:: WHAT IS EXPECTED ::
Transcribe the data exactly, stopping after the "def nvmKey (k" line.

:: EXERCISE DATA ::
-- ==== Sys2Proof/Machine/Boot.lean ====
section
/-! DEFINITION. Resets and starts: what a reset keeps, boot attempts, image selection, mooring mode, a failed start, and a FATAL fault
(R412, R413, R441, R460, R461, R480 to R486). -/

namespace Sys2Proof.Machine

/-! ### What a reset keeps (Table 18-6) -/

/-- Objects that NVM holds (R343, R350, R483): the addresses of both ports, `FW_PREFERRED`, and `KEY_RIGHTS` with the keys, so that a key which
can open a harbourmaster session remains. (DEDUCED, log 10.) -/
def nvmKey (k : Nat) : Bool :=
  k == key 0x5100 3 || k == key 0x1400 5 || ([0, 1] : List Nat).any fun p => ([2, 4, 5, 6, 7, 8, 9] : List Nat).any fun i => k == key (0x1100 + p) i

/-- NVM objects as NVM holds them: a write that still waits is lost (Table 18-7). (DEDUCED, log 10.) -/
def nvmObjects (s : State) : Tbl Nat :=
  s.dev.power.nvmWait.foldl (fun t w => putRw w.1 w.2 t) (s.dev.dict.rw.filter fun p => nvmKey p.1)

/-- Keys as NVM holds them. -/
def nvmKeys (s : State) : Tbl (List Byte) := s.dev.power.keyWait.foldl (fun t w => tset w.1 w.2 t) s.link.keys

/-- A record write that has not completed leaves the copy that it writes without a good CHECK: the copy of the lower SEQUENCE (R440).
(DEDUCED, log 10, log 33.) -/
def tornRecord (c : Cal) : Cal :=
  let seq := fun (r : Option CalRec) => match r with | some r => if r.good then r.seq else 0 | none => 0
  let c := { c with waiting := none }
  if seq c.copyA ≤ seq c.copyB then { c with copyA := none } else { c with copyB := none }

/-- The records of a channel across a reset. (DEDUCED, log 33.) -/
def keptCal (c : Cal) : Cal :=
  let c := if c.waiting.isSome then tornRecord c else c
  { Cal.reset with copyA := c.copyA, copyB := c.copyB, retired := c.retired }

/-- Power state across a reset of kind `k`. The rail comparators run on; a supply reset and PORn end the brace state. What a brace state that
goes on has found stays; otherwise its objects return to their defaults (R8). (DEDUCED, log 33.) -/
def keptPower (k : Nat) (ph : RunPhase) (p : Power) : Power :=
  let torn := fun (i : Nat) => p.imageWait.contains i
  let b := k != 3 && k != 2 && p.brace
  { Power.reset with
    phase := ph, railMv := p.railMv, below := if b then p.below else 0, brace := b, braceAt := if b then p.braceAt else 0,
    braceRails := if b then p.braceRails else 0, braceMin := if b then p.braceMin else 0, clearAt := if b then p.clearAt else none, resetCause := p.resetCause, pendingCause := k,
    bootAlways := p.bootAlways, bootNvm := p.bootNvm, bootUsed := p.bootUsed, startFail := p.startFail, mooringReason := 0,
    bootsel := p.bootsel, running := 0xFF, imageA := p.imageA && !torn 0, imageB := p.imageB && !torn 1, imageIdA := p.imageIdA,
    imageIdB := p.imageIdB, imagesHeld := p.imagesHeld, starts := p.starts }

/-- Faults across a reset: the log, retirements and the state of FAULTn; of the waiting entries only those of FATAL faults (R460).
(DEDUCED, log 33.) -/
def keptFaults (f : Faults) : Faults :=
  { Faults.reset with
    log := f.log, queue := f.queue.filter fun e => e.cls == 4, faultnLow := f.faultnLow, pe64 := f.pe64, pe65 := f.pe65,
    retired := f.retired }

/-- A reset of kind `k` (R486): every channel parks, every pulse line goes to high impedance, all content, configuration and sessions are
cleared. (DEDUCED, log 33.) -/
def resetDevice (k : Nat) (ph : RunPhase) (s : State) : State :=
  { s with
    dev := { Device.reset with
      clock := { Clock.reset with
        n := s.now, locked := false, epochSet := false, syncSource := 0, refPresent := s.dev.clock.refPresent, dramClkLocked := false },
      dict := { Dict.reset with rw := nvmObjects s },
      ring := { Ring.reset with devpos := s.dev.ring.devpos, st := 1 },
      scratch := { Scratch.reset with repairs := s.dev.scratch.repairs },
      cals := s.dev.cals.map fun p => (p.1, keptCal p.2),
      faults := keptFaults s.dev.faults,
      power := keptPower k ph s.dev.power },
    link := { Link.reset with
      keys := nvmKeys s, nonces := s.link.nonces, ports := [(0, { Port.reset 0 with up := false }), (1, { Port.reset 1 with up := false })] },
    ticked := [] }

/-! ### Steps 1 to 3 (R480 to R484) -/

/-- Sets the bits of `m` in `REPLACE_REASONS` at one edge, with one notice (R463). -/
def raiseReasons (m : Nat) (s : State) : State :=
  if clearBits m s.dev.faults.reasons = 0 then s
  else requestNotice (modFaults (fun f =>
    { f with reasons := f.reasons ||| m, since := if f.reasons = 0 then s.time else f.since }) s)

/-- Both links come up with the settings that NVM holds (R341, R343, Table 18-4): at 25 Gb/s with RS-FEC, or at 10 Gb/s where `PORT_SPEED_SEL`
asks for it. (DESIGN CHOICE, log 60.) -/
def linksUp (s : State) : State :=
  forAll [0, 1] (fun p s =>
    let c := portCfgOf s p
    modPort p (fun x => { x with cfg := c, up := true, speed25 := c.speedSel != 2, rsFec := c.speedSel != 2 }) s) s

/-- What a start finds in NVM: a used standby slot, a fault reset before it, images that fail (Table 17-5). (DEDUCED, log 34.) -/
def startReasons (s : State) : State :=
  let p := s.dev.power
  let s := raiseReasons (b2n (!s.dev.faults.retired.isEmpty) + 512 * b2n (p.resetCause == 4) + 1024 * b2n (!p.badImages.isEmpty)) s
  forAll p.badImages (fun i s => notice 0x0066 1 0 0 [i] s) s

/-- The fault log entries that always-on logic held are written (R460). (DEDUCED, log 10.) -/
def writeHeld (s : State) : State := if s.dev.power.brace then s else flushLog s

/-- The boot ROM enters mooring mode (R484). -/
def moor (reason : Nat) (s : State) : State :=
  startReasons (writeHeld (linksUp (modPower (fun p => { p with phase := .mooring, mooringReason := reason, running := 0xFF }) s)))

/-- Does image `i` pass its check? -/
def imageOk (s : State) (i : Nat) : Bool := if i = 0 then s.dev.power.imageA else s.dev.power.imageB

/-- Image selection and the start of resident firmware (R482): then the start waits for REFCLK. (DEDUCED, log 32.) -/
def runImage (s : State) : State :=
  let a := s.rwv 0x5100 3
  let b := 1 - a
  let go := fun (i : Nat) (bad : List Nat) =>
    startReasons (writeHeld (linksUp (modPower (fun p => { p with phase := .starting 4, running := i, badImages := bad }) s)))
  if imageOk s a then go a []
  else if imageOk s b then go b [a]
  else moor 2 (modPower (fun p => { p with badImages := [a, b] }) s)

/-- A start begins: the cause of the reset is recorded and the start counted. -/
def beginStart (s : State) : State :=
  modPower (fun p => { p with phase := .starting 1, resetCause := p.pendingCause, starts := wrap32 (p.starts + 1), startAt := s.now }) s

/-- The start ends with a start reset at step `k` (R480). -/
def failStart (k : Nat) (s : State) : State := resetDevice 5 (.starting 1) (modPower (fun p => { p with startFail := k }) s)

/-- Steps 1 to 3. A start that a start reset ends begins again at once: with the same local memory it fails until the counter reads 3
(R481). (DEDUCED, log 32.) -/
def bootFrom : Nat → Bool → Bool → State → State
  | 0, _, _, s => s
  | k + 1, localOk, vioDropped, s =>
    let s := beginStart s
    let v := if vioDropped then s.dev.power.bootNvm else s.dev.power.bootAlways
    let s := modPower (fun p => { p with bootUsed := v }) s
    if v ≥ 3 then moor 1 s
    else
      let s := modPower (fun p => { p with bootAlways := v + 1, bootNvm := v + 1 }) s
      if !localOk then bootFrom k localOk false (failStart 1 s)
      else if s.dev.power.bootsel then moor 3 s
      else runImage s

/-- A start from the state that a reset has left. -/
def boot (localOk vioDropped : Bool) : State → State := bootFrom 5 localOk vioDropped

/-- A later step fails: a start reset, and the next start (R480). (DEDUCED, log 32.) -/
def startFails (k : Nat) (s : State) : State := boot true false (failStart k s)

/-! ### FATAL (R460, R461) -/

/-- A FATAL fault is declared: FAULTn low, the notice, the log entry, the fault reset and the start after it. (DESIGN CHOICE, log 31.) -/
def declareFatal (cause location : Nat) (s : State) : State :=
  let s := modFaults (fun f => { f with faultnLow := true }) s
  let s := reportFault 4 0 0 0x0056 location cause location (notice 0x0056 0 0 0 [cause, location] s)
  boot true false (resetDevice 4 .resetWait s)

/-! ### March test and row repair at start (R412, R413) -/

/-- Location of a scratchpad bank, or of a word of it. -/
def bankLoc (b : Nat) : Loc :=
  { die := 0, tile := 33 + b / 8, macro_ := 0, bank := b, word := 0, bit_ := 0, depth := 5, data := true, physical := false,
    repair := false, retired := false }

/-- Rows of bank `b` to be replaced. -/
def failingRows (bad : List (Nat × Nat)) (b : Nat) : List Nat :=
  ((bad.filter fun x => x.1 == b && x.2 < 1024).map Prod.snd).eraseDups

/-- A bank of B124 to B127 that can take a role. -/
def freeBank (s : State) : Option Nat :=
  ([124, 125, 126, 127] : List Nat).find? fun x => !(s.bank x).retired && (s.bank x).replaces == 0xFF

/-- Bank `b` is retired: its role passes, with its owner. (DEDUCED, log 34.) -/
def retireBank (b : Nat) (s : State) : State :=
  let x := if b < 124 then freeBank s else none
  let s := match x with
    | some x => modDict (fun d => { d with
        active := putVal (0x3100 + x) 1 (ownerDefault b) d.active, staged := putVal (0x3100 + x) 1 (ownerDefault b) d.staged })
        (modBank x (fun k => { k with replaces := b }) s)
    | none => s
  let p := x.getD 0xFF
  let s := reportFault 3 0 b 0x0033 (locate s { bankLoc b with retired := true }) p 0 (notice 0x0033 0 0 b [p] s)
  degraded (raiseReason 3 s)

/-- The march test at start, with the rows that failed it. -/
def startMarch (badRows : List (Nat × Nat)) (s : State) : State :=
  let bad := badRows ++ s.dev.scratch.repairs
  let s := modScratch (fun x => { x with repairs := [] }) s
  let bs := (List.range 128).filter fun b => !(failingRows bad b).isEmpty
  let s := forAll bs (fun b s =>
    let n := (failingRows bad b).length
    modBank b (fun k => { k with spareUsed := min n 4, retired := decide (n > 4) }) s) s
  forAll (bs.filter fun b => decide ((failingRows bad b).length > 4)) retireBank s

:: RESPONSE TO THIS EXERCISE ::
-- ==== Sys2Proof/Machine/Boot.lean ====
section
/-! DEFINITION. Resets and starts: what a reset keeps, boot attempts, image selection, mooring mode, a failed start, and a FATAL fault
(R412, R413, R441, R460, R461, R480 to R486). -/

namespace Sys2Proof.Machine

/-! ### What a reset keeps (Table 18-6) -/

/-- Objects that NVM holds (R343, R350, R483): the addresses of both ports, `FW_PREFERRED`, and `KEY_RIGHTS` with the keys, so that a key which
can open a harbourmaster session remains. (DEDUCED, log 10.) -/
def nvmKey (k : Nat) : Bool :=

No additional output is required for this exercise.